In the spring of 2020, I began experimenting with cyanotype printmaking, an alternative photographic process first developed in 1842. I focused on creating prints of flowers, ferns, and other botanical specimens I found on walks in the park near my apartment — all in the shades of blue that are the hallmark of cyanotype prints.
The choice of an antiquated medium characterized by a single color was odd and rather limiting, at first. The finished print lacks the dimensionality of the original specimen, preserving some aspects of its structure and obscuring others; at the same time, the blue tones of the print replace the original’s familiar colors.
But I’ve come to regard cyanotype’s constraints with a certain gratitude. They have demanded I take a curious, experimental attitude to beauty:
Would this texture be apparent in a print?
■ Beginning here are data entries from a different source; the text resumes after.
-- ==== Sys2Proof/Machine/Levels.lean ====
section
/-! DEFINITION. Levels of the buffer and the schedulers as status shows them: pool use (R195), capacities (R197), queue
depths, shaper buckets (R257), and eligibility (R249, R264). -/

namespace Sys2Proof.Machine

/-- Shared size S. -/
def Pool.shared (p : Pool) : Nat := p.onchip + p.hbm - (if p.threshold then p.headroom else 0)

/-- Largest use that a grant may reach. -/
def Pool.cap (p : Pool) : Nat := if p.threshold then p.shared + p.headroom else p.shared

/-- Cells allocated in both memories. -/
def Pool.total (p : Pool) : Nat := p.used + p.usedHbm

/-- Level code of BUF.POOL_STATUS. A pool of size 0 that uses no cell stands below WARN, as its reset value says (R220). -/
def Pool.level (p : Pool) : Nat :=
  let t := p.total
  let s := p.shared
  if t = 0 ∧ p.onchip + p.hbm = 0 then 0
  else if p.threshold ∧ s + p.headroom ≤ t then 4 else if s ≤ t then 3
  else if p.threshold ∧ ceilDiv (7 * s) 8 ≤ t then 2 else if ceilDiv (3 * s) 4 ≤ t then 1 else 0

/-- Level flags after the use of a pool has moved from `t0`: re-arming, pool back-pressure (R195). -/
def Pool.levels (p : Pool) (t0 : Nat) : Pool :=
  let t := p.total
  let s := p.shared
  let p := if t < ceilDiv (5 * s) 8 then { p with warned := false, fulled := false, exhausted := false } else p
  let crossed := fun thr => decide (t0 < thr) && decide (thr ≤ t)
  { p with
    warned := p.warned || crossed (ceilDiv (3 * s) 4)
    fulled := p.fulled || crossed s
    exhausted := p.exhausted || (p.threshold && crossed (s + p.headroom))
    bp := p.threshold && (decide (ceilDiv (7 * s) 8 ≤ t) || (p.bp && !decide (t < ceilDiv (13 * s) 16))) }

/-- Cells, on chip and in HBM, that a core cycle has returned to a pool and cannot yet grant (R203). -/
def Pool.late (p : Pool) (now : Nat) : Nat × Nat := if p.freed.1 = now then p.freed.2 else (0, 0)

/-- Cells of a pool that the requests of a core cycle find taken (R203). -/
def Pool.taken (p : Pool) (now : Nat) : Nat := p.total + (p.late now).1 + (p.late now).2

/-- A field of a queue or limit register as the admissions of this core cycle have it: a write takes effect from the next one (R220). -/
def State.limitF (s : State) (f : Fld) : Nat :=
  match (if s.fab.lateCfg.1 = s.now then SMap.get (fun _ => none) f.addr s.fab.lateCfg.2 else none) with
  | some w => fldOf w f.lo f.width
  | none => s.getF f

/-- Whether pool `k` grants `n` cells (R195). -/
def State.poolGrants (s : State) (k n : Nat) : Bool := decide ((s.pool k).taken s.now + n ≤ (s.pool k).cap)

/-- Cells charged to port `p` with ingress class `k` (R200). -/
def State.charged (s : State) (p k : Nat) : Nat := SMap.get (fun _ => 0) (8 * p + k) s.fab.charged

/-- On-chip cells available to pools (R197). -/
def State.onchipAvail (s : State) : Nat :=
  786432 - (if s.getB F.BUF_CTRL_hbm_en then 32768 else 0) - s.fab.quarantined.length

/-- Logical HBM channels usable (R197, R218): the spare in force at the last pool apply is not allocated, nor is a retired
channel that the spare does not replace. One that is being relocated is still used (R217). -/
def State.hbmLive (s : State) : List Nat :=
  (List.range (if s.fab.spareWanted then 31 else 32)).filter fun c => !s.getFBit F.BUF_HBM_RETIRED_retired c
    || (s.getB F.BUF_HBM_SPARE_MAP_in_use && decide (s.getF F.BUF_HBM_SPARE_MAP_replaced = c))
    || s.fab.hbmReloc.any fun r => decide (r.1 = c)

/-- HBM cells available to pools (R197). -/
def State.hbmAvail (s : State) : Nat :=
  if s.getB F.BUF_CTRL_hbm_en && !s.part.en then 4194304 * s.hbmLive.length else 0

/-- `n` more cells exist in a memory: cells in quarantine, lost or in retired channels make grants fail earlier than the
pools' levels predict (R214, R216, R218). -/
def State.cellsLeft (s : State) (hbm : Bool) (n : Nat) : Bool :=
  let held := (s.fab.pools.map fun p =>
    if hbm then p.2.usedHbm + (p.2.late s.now).2 else p.2.used + (p.2.late s.now).1).sum
  if hbm then decide (held + n ≤ s.hbmAvail) else decide (held + n + s.fab.lost ≤ s.onchipAvail)

/-- The quota of pool `k` in a memory has room for `n` cells (R206). -/
def State.quotaLeft (s : State) (hbm : Bool) (k n : Nat) : Bool :=
  let p := s.pool k
  (if hbm then decide (p.usedHbm + (p.late s.now).2 + n ≤ p.hbm) else decide (p.used + (p.late s.now).1 + n ≤ p.onchip))
    && s.cellsLeft hbm n

/-- The copies whose cells a queue holds: those that a flush has still to release come first (R211). -/
def Queue.all (q : Queue) : List Copy := q.flush ++ q.copies

/-- depth(x): cells of the copies in a queue. -/
def Queue.depth (q : Queue) : Nat := (q.all.map Copy.charge).sum

/-- A copy's frame lies in HBM and has not been prefetched (R207). -/
def State.copyInHbm (s : State) (c : Copy) : Bool :=
  match s.frame c.frame with
  | none => false
  | some f => f.inHbm && !c.prefetched

/-- Admitted frames that await expansion. -/
def State.expanding (s : State) : List Frame := (s.fab.expand.flatMap Prod.snd).filterMap s.frame

/-- Cells of a frame's copies that have still to enter queue `x`. -/
def Frame.bound (f : Frame) (x : Nat) : Nat := (f.copies.filter fun c => decide (c.queue = x)).length * f.charge

/-- depth(x) of R200: cells of the copies in queue `x` and of the admitted copies that have still to enter it. -/
def State.depthOf (s : State) (x : Nat) : Nat := (s.queue x).depth + (s.expanding.map fun f => f.bound x).sum

/-- A copy can be sent: it is cut through, or its frame has been fully received (R28). -/
def State.copyReady (s : State) (c : Copy) : Bool :=
  c.cut || (match s.frame c.frame with | none => true | some f => f.ended)

/-- On-chip depth of queue `x` (R206). -/
def State.depthOnchip (s : State) (x : Nat) : Nat :=
  s.depthOf x - (((s.queue x).all.filter s.copyInHbm).map Copy.charge).sum
    - ((s.expanding.filter Frame.inHbm).map fun f => f.bound x).sum

/-- Queue `x` holds an HBM-resident frame (R206). -/
def State.holdsHbm (s : State) (x : Nat) : Bool :=
  (s.queue x).all.any s.copyInHbm || s.expanding.any fun f => f.inHbm && f.copies.any fun c => decide (c.queue = x)

/-- Egress logical port of a queue: of port queues by number, of mirror queues by the session they are attached to. -/
def State.queuePort (s : State) (x : Nat) : Option Nat :=
  if x < 4096 then some (x / 8) else if x < 4160 then none else SMap.get (fun _ => none) (x - 4160) s.fab.mirrorPort

/-- Mirror queues attached to a port (R263). -/
def State.mirrorQueues (s : State) (p : Nat) : List Nat :=
  ((List.range 16).filter fun i => decide (SMap.get (fun _ => none) i s.fab.mirrorPort = some p)).map fun i => 4160 + i

/-- Bytes in units of a bucket. -/
def byteUnits (b : Nat) : Nat := b * 2 ^ 16

/-- A bucket that holds `burst` bytes. -/
def Bucket.full (burst : Nat) : Bucket := ⟨byteUnits burst, 0⟩

/-- A bucket held to its burst: T above it is set to it. -/
def Bucket.upTo (b : Bucket) (burst : Nat) : Bucket := if (byteUnits burst : Int) ≤ b.t then Bucket.full burst else b

/-- A bucket after `dt` core cycles: in each T rises by R ÷ 13,200,000 bytes, never above the burst. -/
def filled (b : Bucket) (rate burst dt : Nat) : Bucket :=
  let n := b.frac + rate * dt * 2 ^ 16
  Bucket.upTo ⟨b.t + (n / 13200000 : Nat), n % 13200000⟩ burst

/-- Tokens of queue `x` now. -/
def State.qTokens (s : State) (x : Nat) : Bucket :=
  let q := s.queue x
  if s.getB (F.TM_Q_CFG_shaper_en x) then
    filled q.tokens (s.getF (F.TM_Q_RATE_rate x)) (s.getF (F.TM_Q_BURST_burst x)) (s.now - q.stamp)
  else q.tokens

/-- Scheduler state of a port. -/
def State.sched (s : State) (p : Nat) : PortSched := SMap.get (fun _ => PortSched.init) p s.fab.scheds

/-- Tokens of port shaper `p` now. -/
def State.pTokens (s : State) (p : Nat) : Bucket :=
  let d := s.sched p
  if s.getB (F.TM_PORT_CFG_pshaper_en p) then
    filled d.tokens (s.getF (F.TM_PSHAPER_RATE_rate p)) (s.getF (F.TM_PSHAPER_BURST_burst p)) (s.now - d.stamp)
  else d.tokens

/-- Tokens of the aggregate CPU shaper now. -/
def State.cpuTokensNow (s : State) : Bucket :=
  if s.getB F.TM_CPU_CFG_cpu_shaper_en then
    filled s.fab.cpuTokens (s.getF F.TM_CPU_RATE_rate) (s.getF F.TM_CPU_BURST_burst) (s.now - s.fab.cpuStamp)
  else s.fab.cpuTokens

/-- Token register value: signed bytes, whole (TM.Q_TOKENS). -/
def tokenWord (b : Bucket) : Word := BitVec.ofInt 32 (b.t / 2 ^ 16)

/-! ### Eligibility (R249, R264) -/

/-- Queues that priority `i`'s mask names on sub-port `p` (R56). -/
def State.pfcMap (s : State) (p i : Nat) : Nat :=
  let m := p / 4
  let u := p % 4
  if i < 4 then bitsOf (s.reg (Addr.PORT_PFC_RX_MAP_LO m u)).toNat (8 * i) 8
  else bitsOf (s.reg (Addr.PORT_PFC_RX_MAP_HI m u)).toNat (8 * (i - 4)) 8

/-- Queue `q` of port `p` is paused: some paused priority maps to it (R56). -/
def State.queuePaused (s : State) (p q : Nat) : Bool :=
  (List.range 8).any fun i => s.getFBit (F.PORT_MAC_STATUS_rx_paused (p / 4) (p % 4)) i && bitAt (s.pfcMap p i) q

/-- Bytes of a copy that the length-aware check and the shapers count at its start: its length, or max_frame of the egress
sub-port for a cut-through copy (R118, R255). -/
def State.startLen (s : State) (p : Nat) (c : Copy) : Nat :=
  if c.cut ∨ c.len = 0 then s.getF (F.PORT_MAC_CFG_max_frame (p / 4) (p % 4)) else c.len

/-- The head copy of queue `q` of a length-aware port fits before the gate closes (R118). -/
def State.fits (s : State) (p q : Nat) (c : Copy) : Bool :=
  if s.getFBit (F.EPH_LEN_AWARE_len_aware (p / 32)) (p % 32) then
    match s.untilClose p q with
    | none => true
    | some left => decide ((s.startLen p c + 20) * 8000000 * 2 ^ 40 ≤ left * s.macRate p)
  else true

/-- Port `p` preempts: preempt_enable is set and preempt_active reads 1 (R62). -/
def State.preempts (s : State) (p : Nat) : Bool :=
  s.getB (F.PORT_MAC_CFG_preempt_enable (p / 4) (p % 4)) && s.getB (F.PORT_MAC_STATUS_preempt_active (p / 4) (p % 4))

/-- Queue `q` of port `p` is preemptable and preemption is in use (R63). -/
def State.preemptable (s : State) (p q : Nat) : Bool :=
  s.preempts p && s.getFBit (F.PORT_PREEMPT_CFG_preemptable (p / 4) (p % 4)) q

/-- The port may send packet-plane frames (R249 item 5). -/
def State.txOpen (s : State) (p : Nat) : Bool := s.portUp p && s.getB (F.PORT_MAC_CFG_tx_en (p / 4) (p % 4))

/-- The MAC generates flow control. -/
def State.fcGen (s : State) (p : Nat) : Bool :=
  s.getB (F.PORT_MAC_CFG_fc_gen_en (p / 4) (p % 4)) && decide (s.getF (F.PORT_MAC_CFG_pause_mode (p / 4) (p % 4)) ≠ 0)

/-- The Ephemeris allows a generated frame to start (R59, R119). -/
def State.fcSlot (s : State) (p : Nat) : Bool := !s.holdOn p && (List.range 8).any fun q => s.gateOpen p q

/-- A queue's shaper, when enabled, holds tokens ≥ 0. -/
def State.qFunded (s : State) (x : Nat) : Bool := !s.getB (F.TM_Q_CFG_shaper_en x) || decide (0 ≤ (s.qTokens x).t)

/-- A port's shaper, when enabled, holds tokens ≥ 0. -/
def State.pFunded (s : State) (p : Nat) : Bool := !s.getB (F.TM_PORT_CFG_pshaper_en p) || decide (0 ≤ (s.pTokens p).t)

/-- A queue's shaper does not hold its frames: one with a rate above the MAC rate of its port never does (R258). -/
def State.qShaperOk (s : State) (x : Nat) : Bool :=
  s.qFunded x || (match s.queuePort x with | some p => decide (s.macRate p < s.getF (F.TM_Q_RATE_rate x)) | none => false)

/-- A port's shaper does not hold its frames (R258). -/
def State.pShaperOk (s : State) (p : Nat) : Bool :=
  s.pFunded p || decide (s.macRate p < s.getF (F.TM_PSHAPER_RATE_rate p))

/-- Queue `q` of port `p` is eligible (R249); safety-class queues are closed in SAFE_HOLD (R300). -/
def State.queueEligible (s : State) (p q : Nat) : Bool :=
  match (s.queue (8 * p + q)).copies with
  | [] => false
  | c :: _ =>
    (s.queue (8 * p + q)).flush.isEmpty && s.copyReady c && !s.copyInHbm c && s.gateOpen p q && s.fits p q c && !s.queuePaused p q && s.qShaperOk (8 * p + q) && s.txOpen p
      && !(s.holdOn p && s.preemptable p q) && !(decide (s.dev = .safeHold) && s.safetyQ q)

/-- A mirror queue attached to port `p` is eligible (R247, R257, R263). -/
def State.mirrorEligible (s : State) (p x : Nat) : Bool :=
  match (s.queue x).copies with
  | [] => false
  | c :: _ => (s.queue x).flush.isEmpty && s.copyReady c && !s.copyInHbm c && s.qShaperOk x && s.txOpen p

/-- CPU-port queue `c` is eligible (R264). -/
def State.cpuEligible (s : State) (c : Nat) : Bool :=
  (match (s.queue (4096 + c)).copies with | [] => false | k :: _ => (s.queue (4096 + c)).flush.isEmpty && s.copyReady k)
    && s.qShaperOk (4096 + c)
    && (!s.getB F.TM_CPU_CFG_cpu_shaper_en || decide (0 ≤ s.cpuTokensNow.t))
    && !(decide (s.dev = .safeHold) && s.safetyCpuQ c)

end Sys2Proof.Machine
end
What would a simple silhouette of this stem look like?
Often, a flower that seems particularly beautiful at first glance would produce a far less interesting print than its apparently plainer cousin. For me, the process of creating the prints renders both the specimen and the resulting print somehow stranger and worthy of closer attention.
Although my experimentation with cyanotypes has often shown me the value of an inquisitive attention to beauty, I find I still need frequent reminders. In July of this year, I found several poppy mallow blooms on one of my walks. They are fairly common in my area — pretty and delicate, but not unique or particularly remarkable. I picked three, pressed them, and promptly forgot about them until the middle of October. At that point, under the influence of a sudden urge to clear out specimens I did not anticipate using for future prints, I finally attempted to print a cyanotype with one of the dried poppy mallows. The result was completely unexpected: the center of the printed bloom displayed a pattern like rays of light behind the more obvious star shape of the sepal.
“This is,” in the words of historian Helen Waddell, “that strangeness without which beauty is not made perfect”: a strangeness that follows from looking closely a moment longer than pragmatism requires, and allowing ourselves to be startled by the elegance of what we see. My habit — our habit, culturally — is to hustle from one thing to the next, often with headphones on and eyes straight ahead, not pausing to take in my present surroundings. I want to reject that impulse, to pay such close attention to the place I find myself in that its beauty startles me. Such attention grows into love.
If I find it easy to love a poppy mallow for its strange, outrageous beauty, I am keenly aware that this love is nothing more than a response to the greater Love that created beauty. For me, the extravagant beauty of the poppy mallow stands as a testament to the extravagance of the love of God. On days when I struggle to see the pattern of God’s love in my own life, I am able to look at a poppy mallow and trust that if He has poured so much love and beauty into it, He must extend the same to me, and I am able to respond in love.
Beauty is a place where these two loves — my small one and God’s great one — can meet, and I can receive the extravagance of the love of God, one poppy mallow at a time.